(Beginning of Data provided)

-- ==== Sys2Proof/Machine/Queue.lean ====
section
/-! DEFINITION. Operand queues: configuration, entries, pushes and pops; QCFG, QPUSH, QPOP, QCNT and QFENCE at issue (R216 to R228). -/

namespace Sys2Proof.Machine

/-! ### Configuration (R216) -/

def Queue.conf (q : Queue) : Bool := q.sz ≠ 0
def Queue.size (q : Queue) : Nat := 2 ^ (q.sz.toNat + 9)
def Queue.esize (q : Queue) : Nat := (q.es.toNat + 1) * 16
/-- Entries of the ring. -/
def Queue.slots (q : Queue) : Nat := if q.conf then q.size / q.esize else 0
def Queue.origin (q : Queue) : Nat := q.base.toNat * 1024
/-- TCM offset of a ring slot. -/
def Queue.addr (q : Queue) (slot : Nat) : Nat := q.origin + slot % (max q.slots 1) * q.esize

def Core.q (k : Core) (q : QReg) : Queue := k.queues.get q
def Core.updQ (k : Core) (q : QReg) (f : Queue → Queue) : Core := { k with queues := k.queues.set q.val (f (k.q q)) }

/-- QBASE and QSIZE as MFS reads them (R216). -/
def Core.qbaseWord (k : Core) : Word := BitVec.ofNat 64 (pack (k.queues.toList.map fun q => (8, q.base.toNat)))
def Core.qsizeWord (k : Core) : Word :=
  BitVec.ofNat 64 (pack (k.queues.toList.map fun q => (8, q.sz.toNat * 32 + q.es.toNat)))

/-! ### Entries (R218) -/

/-- Whether an engine operation is a QPUSH to `q` that has fired and not yet pushed. -/
def EngOp.pushing (e : EngOp) (q : QReg) : Bool :=
  match e.kind with
  | .qpush r _ _ => r = q && e.fire.isSome
  | _ => false

/-- Slots free for a push: those of entries not yet freed and of pushes under way are taken (R218). -/
def Core.room (k : Core) (q : QReg) : Nat :=
  (k.q q).slots - (k.q q).ents.length - (k.qst.filter fun b => b.fired && b.q = q).length - (k.eng.filter fun e => e.pushing q).length

/-- Entries that the owning hart may pop, and those that a write stream may pop. -/
def Queue.avail (q : Queue) : Nat := (q.ents.filter fun e => !e.popped).length
def Queue.headReleased (q : Queue) : Option QEnt :=
  match q.ents.filter fun e => !e.popped with
  | e :: _ => if e.tent.isNone then some e else none
  | [] => none

/-- Pads an entry's bytes with zeros (R219). -/
def padTo (n : Nat) (l : List Byte) : List Byte := l.take n ++ List.replicate (n - l.length) 0

/-- The ring slot of the next entry: the first from `next` on that holds no entry still to be freed. A rollback that discards entries
between kept ones leaves free slots behind (R218, R253, log 62). -/
def Queue.freeSlot (q : Queue) : Nat :=
  let n := max q.slots 1
  ((List.range n).find? fun i => !(q.ents.any fun e => e.slot = (q.next + i) % n)).elim (q.next % n) fun i => (q.next + i) % n

/-- Appends an entry: its bytes go to its slot in the TCM. -/
def Core.pushEntry (k : Core) (q : QReg) (bytes : List Byte) (marks : Marks) (tent : Option Nat) (now : Nat) : Core :=
  let qu := k.q q
  let slot := qu.freeSlot
  let e : QEnt :=
    { slot := slot, tent := tent, relAt := now, popped := false, popSer := none, popFired := false, marks := marks }
  { k.updQ q fun qu => { qu with next := slot + 1, ents := qu.ents ++ [e] } with
    tcm := k.tcm.setBytes (qu.addr slot) (padTo qu.esize bytes) }

/-- The bytes of an entry. -/
def Core.entryBytes (k : Core) (q : QReg) (e : QEnt) : List Byte :=
  (List.range (k.q q).esize).map fun i => k.tcm.byte ((k.q q).addr e.slot + i)

/-- Container `i` of an entry (R219). -/
def container (bs : List Byte) (i : Nat) : BitVec 16 := BitVec.ofNat 16 ((byteAt bs (2 * i)).toNat + 256 * (byteAt bs (2 * i + 1)).toNat)

/-- Marks the oldest unpopped entry as popped by an operation of serial `ser`, none for a stream. -/
def popOldest (ser : Option Nat) : List QEnt → List QEnt
  | [] => []
  | e :: r => if e.popped then e :: popOldest ser r else { e with popped := true, popSer := ser, popFired := true } :: r

/-- Frees popped entries whose pop can no longer be undone: by a stream, or by an operation up to serial `ser` that waits for no recheck
(R218, R271). -/
def Queue.free (q : Queue) (ser : Nat) (re : Nat → Bool) : Queue :=
  { q with ents := q.ents.filter fun e => !(e.popped && (match e.popSer with | some p => decide (p ≤ ser) && !re p | none => true)) }

/-- Whether the matrix operation of a bundle of a hart waits for its recheck (R271). -/
def Core.rechecking (k : Core) (hart : Bool) (ser : Nat) : Bool := k.recheck.any fun r => r.matrix && r.hart = hart && r.ser = ser

/-- Pops the oldest entry: its bytes, its marks, and the core after it (R218). -/
def Core.pop (k : Core) (q : QReg) (ser : Option Nat) (ckptSer : Nat) : List Byte × Marks × Core :=
  match (k.q q).ents.find? fun e => !e.popped with
  | none => ([], ⟨none, false, false⟩, k)
  | some e =>
    (k.entryBytes q e, e.marks, k.updQ q fun qu => ({ qu with ents := popOldest ser qu.ents } : Queue).free ckptSer (k.rechecking qu.owner))

/-! ### Checks at issue (R217, R220) -/

/-- QFORM reasons 0, 1 and 2, and 6 where the operation pops `least` entries at once. -/
def State.qform (q : QReg) (need least : Nat) (f : State → State) (s : State) : State :=
  let qu := s.core.q q
  if !qu.conf then s.raiseObj cQform 0 q.val 0
  else if qu.owner ≠ slotOf s.cur then s.raiseObj cQform 0 q.val 1
  else if qu.esize < need then s.raiseObj cQform 0 q.val 2
  else if qu.slots < least then s.raiseObj cQform 0 q.val 6
  else f s

/-- Appends an engine operation of the current hart; one that writes the grid takes a matrix tag (R221, R261, R264). -/
def State.engine (kind : EngKind) (s : State) : State :=
  let h := s.hart
  let k := s.core
  let tagged := kind.region.isSome
  let e : EngOp :=
    { id := s.fresh, kind := kind, hart := slotOf s.cur, ser := h.ser, pc := h.pc, head := h.bun.head, tag := k.mtag,
      issue := s.cycle, fire := none, last := 0, done := 0, ops := [], raw := [], sums := [], marks := ⟨none, false, false⟩,
      stride := 1, group0 := false, written := false, late := [], spoil := [], skip := [] }
  { (s.updCore fun k => { k with eng := k.eng ++ [e], mtag := if tagged then k.mtag + 1 else k.mtag }) with
    fresh := s.fresh + 1 }

/-- Holds the X slot until a cycle (R225). -/
def State.holdX (t : Nat) (s : State) : State := s.updHart fun h => { h with time := { h.time with xNext := t } }

/-! ### QCFG (R222) -/

/-- Whether the region of a configuration overlaps a configured queue other than `q`. -/
def Core.regionClash (k : Core) (q : QReg) (origin size : Nat) : Bool :=
  (List.finRange 8).any fun r => r ≠ q && (k.q r).conf && origin < (k.q r).origin + (k.q r).size && (k.q r).origin < origin + size

/-- QCFG (R222). -/
def execQcfg (h : Head) (q : QReg) (base : Fin 256) (sz : Fin 8) (es : Fin 32) (s : State) : Res :=
  guarded h (fun s =>
    let nq : Queue := { Queue.reset with base := BitVec.ofNat 8 base.val, sz := BitVec.ofNat 3 sz.val, es := BitVec.ofNat 5 es.val }
    if s.core.streams.toList.any fun t => t.active && t.q = q then s.raiseObj cQform 0 q.val 4
    else if sz ≠ 0 && nq.size < nq.esize then s.raiseObj cQform 0 q.val 5
    else if sz ≠ 0 && s.core.regionClash q nq.origin nq.size then s.raiseObj cQform 0 q.val 3
    else (s.updCore fun k => k.updQ q fun _ => { nq with owner := slotOf s.cur }).wantCkpt .go) s

/-! ### QPUSH, QPOP, QCNT, QFENCE (R223 to R228) -/

/-- Entry bytes that QPUSH and QPOP need for VL elements. -/
def pushNeed (f : CFmt) (vl : Nat) : Nat := if f = .w then 4 * vl else 2 * vl

/-- QPUSH (R225): reads its source at issue and waits to fire. -/
def execQpush (h : Head) (q : QReg) (vop : VOp) (f : CFmt) (s : State) : Res :=
  guardedHalf h [vop.half] (State.qform q (pushNeed f s.vl) 0 (State.accCheck [vop] fun s =>
    let vals := (List.range s.vl).map fun i => s.vread vop i
    ((s.engine (.qpush q f vals)).holdX (s.cycle + s.vGroups)).spendFree)) s

/-- QPOP (R226): the youngest writer of its row from its issue. -/
def execQpop (h : Head) (row : RowOp) (q : QReg) (f : CFmt) (s : State) : Res :=
  guardedHalf h [row.half] (State.qform q (pushNeed f s.vl) 0 (State.engine (.qpop row q f s.vl))) s

/-- QCNT (R227): the count fields are zero for a queue that the hart does not own. -/
def execQcnt (h : Head) (xd : XReg) (q : QReg) (s : State) : Res :=
  guarded h (fun s =>
    let qu := s.core.q q
    let own := qu.conf && qu.owner = slotOf s.cur
    let counts := if own then [(16, qu.avail), (16, s.core.room q)] else [(16, 0), (16, 0)]
    s.putX xd (BitVec.ofNat 64 (pack (counts ++ [(1, b01 own), (1, b01 qu.conf)]))) false 1) s

/-- Whether a push before a QFENCE has still to become available (R228): a QST of its own bundle that precedes it and has blocks still to
push, or an entry of a covered queue that a write stream drains and no checkpoint has released. -/
def Core.fencePending (k : Core) (f : QFence) : Bool :=
  (k.qst.any fun b => f.grps.contains b.grp) ||
    (List.finRange 8).any fun q => f.qm.getLsbD q.val && (k.streams.toList.any fun t => t.active && t.obj.layout = 0x30 && t.q = q) &&
      (k.q q).ents.any fun e => e.tent.any fun t => t ≤ f.ser

/-- Whether a QFENCE holds back a push of bundle `ser` of a hart, the QST `grp` or a QPUSH (R228). -/
def Core.pushHeld (k : Core) (hart : Bool) (ser : Nat) (grp : Option Nat) : Bool :=
  k.qf.any fun f => f.hart = hart && (f.ser < ser || (f.ser = ser && grp.any fun g => !f.prior.contains g)) && k.fencePending f

/-- QFENCE (R228): the hart's pushes of earlier bundles have entered their queues when it issues; its later pushes wait for those that have
still to become available. Fences that wait for nothing any more are forgotten. -/
def execQfence (h : Head) (qm : BitVec 8) (s : State) : Res :=
  guarded h (fun s => s.updCore fun k =>
    let me := slotOf s.cur
    let prior := k.qst.filter fun b => b.hart = me && b.ser = s.hart.ser
    let mine := prior.filter fun b => qm.getLsbD b.q.val
    { k with
      qf := (k.qf.filter k.fencePending) ++
        [⟨me, s.hart.ser, qm, (mine.map fun b => b.grp).eraseDups, (prior.map fun b => b.grp).eraseDups⟩] }) s

end Sys2Proof.Machine
end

(End of Data provided)

**Exercise**
Give an exact copy of the lines above, from the top of the records to the line that contains "def padTo (n", taking in both ends.

**Result**
-- ==== Sys2Proof/Machine/Queue.lean ====
section
/-! DEFINITION. Operand queues: configuration, entries, pushes and pops; QCFG, QPUSH, QPOP, QCNT and QFENCE at issue (R216 to R228). -/

namespace Sys2Proof.Machine

/-! ### Configuration (R216) -/

def Queue.conf (q : Queue) : Bool := q.sz ≠ 0
def Queue.size (q : Queue) : Nat := 2 ^ (q.sz.toNat + 9)
def Queue.esize (q : Queue) : Nat := (q.es.toNat + 1) * 16
/-- Entries of the ring. -/
def Queue.slots (q : Queue) : Nat := if q.conf then q.size / q.esize else 0
def Queue.origin (q : Queue) : Nat := q.base.toNat * 1024
/-- TCM offset of a ring slot. -/
def Queue.addr (q : Queue) (slot : Nat) : Nat := q.origin + slot % (max q.slots 1) * q.esize

def Core.q (k : Core) (q : QReg) : Queue := k.queues.get q
def Core.updQ (k : Core) (q : QReg) (f : Queue → Queue) : Core := { k with queues := k.queues.set q.val (f (k.q q)) }

/-- QBASE and QSIZE as MFS reads them (R216). -/
def Core.qbaseWord (k : Core) : Word := BitVec.ofNat 64 (pack (k.queues.toList.map fun q => (8, q.base.toNat)))
def Core.qsizeWord (k : Core) : Word :=
  BitVec.ofNat 64 (pack (k.queues.toList.map fun q => (8, q.sz.toNat * 32 + q.es.toNat)))

/-! ### Entries (R218) -/

/-- Whether an engine operation is a QPUSH to `q` that has fired and not yet pushed. -/
def EngOp.pushing (e : EngOp) (q : QReg) : Bool :=
  match e.kind with
  | .qpush r _ _ => r = q && e.fire.isSome
  | _ => false

/-- Slots free for a push: those of entries not yet freed and of pushes under way are taken (R218). -/
def Core.room (k : Core) (q : QReg) : Nat :=
  (k.q q).slots - (k.q q).ents.length - (k.qst.filter fun b => b.fired && b.q = q).length - (k.eng.filter fun e => e.pushing q).length

/-- Entries that the owning hart may pop, and those that a write stream may pop. -/
def Queue.avail (q : Queue) : Nat := (q.ents.filter fun e => !e.popped).length
def Queue.headReleased (q : Queue) : Option QEnt :=
  match q.ents.filter fun e => !e.popped with
  | e :: _ => if e.tent.isNone then some e else none
  | [] => none

/-- Pads an entry's bytes with zeros (R219). -/
def padTo (n : Nat) (l : List Byte) : List Byte := l.take n ++ List.replicate (n - l.length) 0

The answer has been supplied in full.